/-- The engine a slot is bound to (R57, R64), within the limit of one die (R503). -/
def State.pickEngine (s : State) (n : Nat) (v : StreamCfg) : Option Nat :=
  let all := ratSum ((upto 0 s.decoderCount).map (fun e => s.decLoad e n))
  let total := if s.fuses.part = 1 then 5000000000 else 6000000000
  if s.mem.lostDie.isSome && !fitsIn all v total then none
  else
    let es := if v.engine = 255 then upto 0 s.decoderCount else [v.engine]
    es.find? (fun e => fitsIn (s.decLoad e n) v 1000000000)

/-- Jitter storage in pages (R40). -/
def StreamCfg.jitterPages (v : StreamCfg) : Nat := ceilDiv (v.rate * v.jitterMs + v.burst * 1000) 65536000 + 1

/-- Evidence buffers of a slot (R97). -/
def SlotCfg.evidBufs (c : SlotCfg) : Nat := c.evid.preroll + c.evid.guardPics + 8

/-- Evidence parameters: their joint ranges, a level up to 5.1, and the fallback bound (R93, R108). -/
def SlotCfg.evidOk (c : SlotCfg) : Bool :=
  let e := c.evid
  let v := c.stream
  let w := (e.crop.map (·.w)).getD v.maxW
  let h := (e.crop.map (·.h)).getD v.maxH
  decide (4 * e.bitRate * v.frDen ≤ e.cpbSize * v.frNum) && decide (e.cpbSize ≤ 40000000) && decide (e.minQp ≤ e.maxQp)
    && (match e.crop with | some r => cropOk r v.maxW v.maxH | none => true)
    && areaOk e v w h

/-- The signing rate of all slots with slot `n` at configuration `c` (R449). -/
def State.signOk (s : State) (n : Nat) (c : SlotCfg) : Bool :=
  let of := fun (v : StreamCfg) => (v.frNum, v.frDen * v.checkpointEvery)
  let l := ratSum (of c.stream :: (s.slots.filter (fun p => p.2.admitted && p.1 != n)).map (fun p => of p.2.cfg.stream))
  decide (l.1 ≤ 2000 * l.2)

/-! ### Contexts and rules of a slot -/

/-- Contexts bound to a slot: those named for it that run, and those bound before (R444). -/
def State.boundOf (s : State) (n : Nat) : List Nat :=
  (upto 0 64).filter (fun c => bit (s.ctxRun c).bound n && ((s.ctx c).live || (s.slot n).cfg.bound.contains c))

/-- The committed configuration of a slot. -/
def State.newCfg (s : State) (n : Nat) : SlotCfg := { s.slotCfgOf n with bound := s.boundOf n }

/-- The rules whose committed or present slot is `n` take their committed configuration; a rule that
changes starts afresh. -/
def State.applyRules (s : State) (n : Nat) : State :=
  let here := (upto 0 1024).filter (fun r => s.odNum (0x8400 + r) 1 == n || ((s.rule r).cfg.enable && (s.rule r).cfg.slot == n))
  here.foldl (fun s r =>
    let c := s.ruleCfgOf r
    if c = (s.rule r).cfg then s else s.modRule r (fun _ => if c.enable then { cfg := c } else {})) s

/-! ### Reservations -/

/-- A reservation of `count` pages made, resized or ended to match. -/
def State.matchReserv (s : State) (old : Option Nat) (pool count : Nat) (set : Nat) : Option (Option Nat × State) :=
  match old with
  | none => if count = 0 then some (none, s) else (s.reserve pool count 0 set).map (fun r => (some r.1, r.2))
  | some r =>
    if count = 0 then some (none, s.endReserv r) else (s.resizeReserv r count).map (fun s => (some r, s))

/-- A frame-buffer extent with its own reservation (R65, R97, R415). -/
def State.makeExtent (s : State) (n : Nat) (evidence : Bool) (v : StreamCfg) (bufs : Nat) : Option State :=
  match s.reserve (if evidence then 3 else 1) (extentPages v.maxW v.maxH v.depth bufs) 0 s.mem.videoSet with
  | none => none
  | some (res, s) => s.formExtent n evidence v.maxW v.maxH v.depth bufs res

/-- The slot's evidence extent belongs to the past. -/
def State.retireEvid (s : State) (n : Nat) : State :=
  ((s.slotExtents n).filter (fun x => x.2.evidence)).foldl (fun s x =>
    let xs := tset none s.tkp.extents x.1 (some { x.2 with old := true })
    ({ s with tkp := { s.tkp with extents := xs } }).settleExtent x.1) s

/-- Buffers of the slot's current evidence extent. -/
def State.evidHave (s : State) (n : Nat) : Nat :=
  ((s.slotExtents n).filter (fun x => x.2.evidence)).foldl (fun k x => k + x.2.first.length) 0

/-- Evidence buffers that match a configuration: reserved now, the old ones retired (R97). A slot that gives
evidence up keeps them until its frame boundary. -/
def State.matchEvid (s : State) (n : Nat) (c : SlotCfg) : Option State :=
  if !c.stream.evidEnable ∨ s.evidHave n = c.evidBufs then some s
  else (s.retireEvid n).makeExtent n true c.stream c.evidBufs

/-- Pages of the audit ring (R450), from the general pool on the service set. -/
def State.matchAudit (s : State) (n : Nat) (c : SlotCfg) : Option State :=
  let want := if c.audit.enable then c.audit.pages else 0
  let x := s.slot n
  if want = x.chain.audPages.length then some s
  else
    let s := match x.audRes with
      | some r => s.endReserv r
      | none => s
    if want = 0 then some (s.modSlot n (fun x => { x with audRes := none, chain := { x.chain with audPages := [], audHead := 0 } }))
    else match s.reserve 2 want 0 s.mem.svcSet with
      | none => none
      | some (r, s) => match s.allocPages r 0 false want [] with
        | none => none
        | some (ps, s) => some (s.modSlot n (fun x => { x with audRes := some r, chain := { x.chain with audPages := ps, audHead := 0 } }))

/-- Steps 4 to 7 of R537 for a slot, with its queue: the code of the first check that fails. -/
def State.admitRest (s : State) (n : Nat) (c : SlotCfg) (extra : Nat) : Except Nat State :=
  let x := s.slot n
  let v := c.stream
  match s.matchReserv x.queueRes 1 (v.queueBytes / 65536) s.mem.videoSet with
  | none => .error fltAdmitPool
  | some (q, s) => match s.matchReserv x.jitRes 2 v.jitterPages s.mem.videoSet with
    | none => .error fltAdmitPool
    | some (j, s) =>
      let s := s.modSlot n (fun x => { x with queueRes := q, jitRes := j })
      if v.evidEnable && !c.evidOk then .error fltVenParam
      else match s.matchEvid n c with
        | none => .error fltAdmitPool
        | some s => match s.matchAudit n c with
          | none => .error fltAdmitPool
          | some s =>
            if !s.signOk n c then .error fltKprSignRate
            else if !s.energyAdmits extra then .error fltRneBudget
            else .ok s

/-! ### Sources on the network (R28, R30) -/

/-- A slot's source is a 25G port and a multicast group. -/
def StreamCfg.grouped (v : StreamCfg) : Bool := decide (v.source < 2) && v.group.any (fun b => b != 0#8)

-- Task prompt --
Could you return all lines from the data above that contain the string "configuration"?

-- Problem solution --
/-- The signing rate of all slots with slot `n` at configuration `c` (R449). -/
/-- The committed configuration of a slot. -/
/-- The rules whose committed or present slot is `n` take their committed configuration; a rule that
/-- Evidence buffers that match a configuration: reserved now, the old ones retired (R97). A slot that gives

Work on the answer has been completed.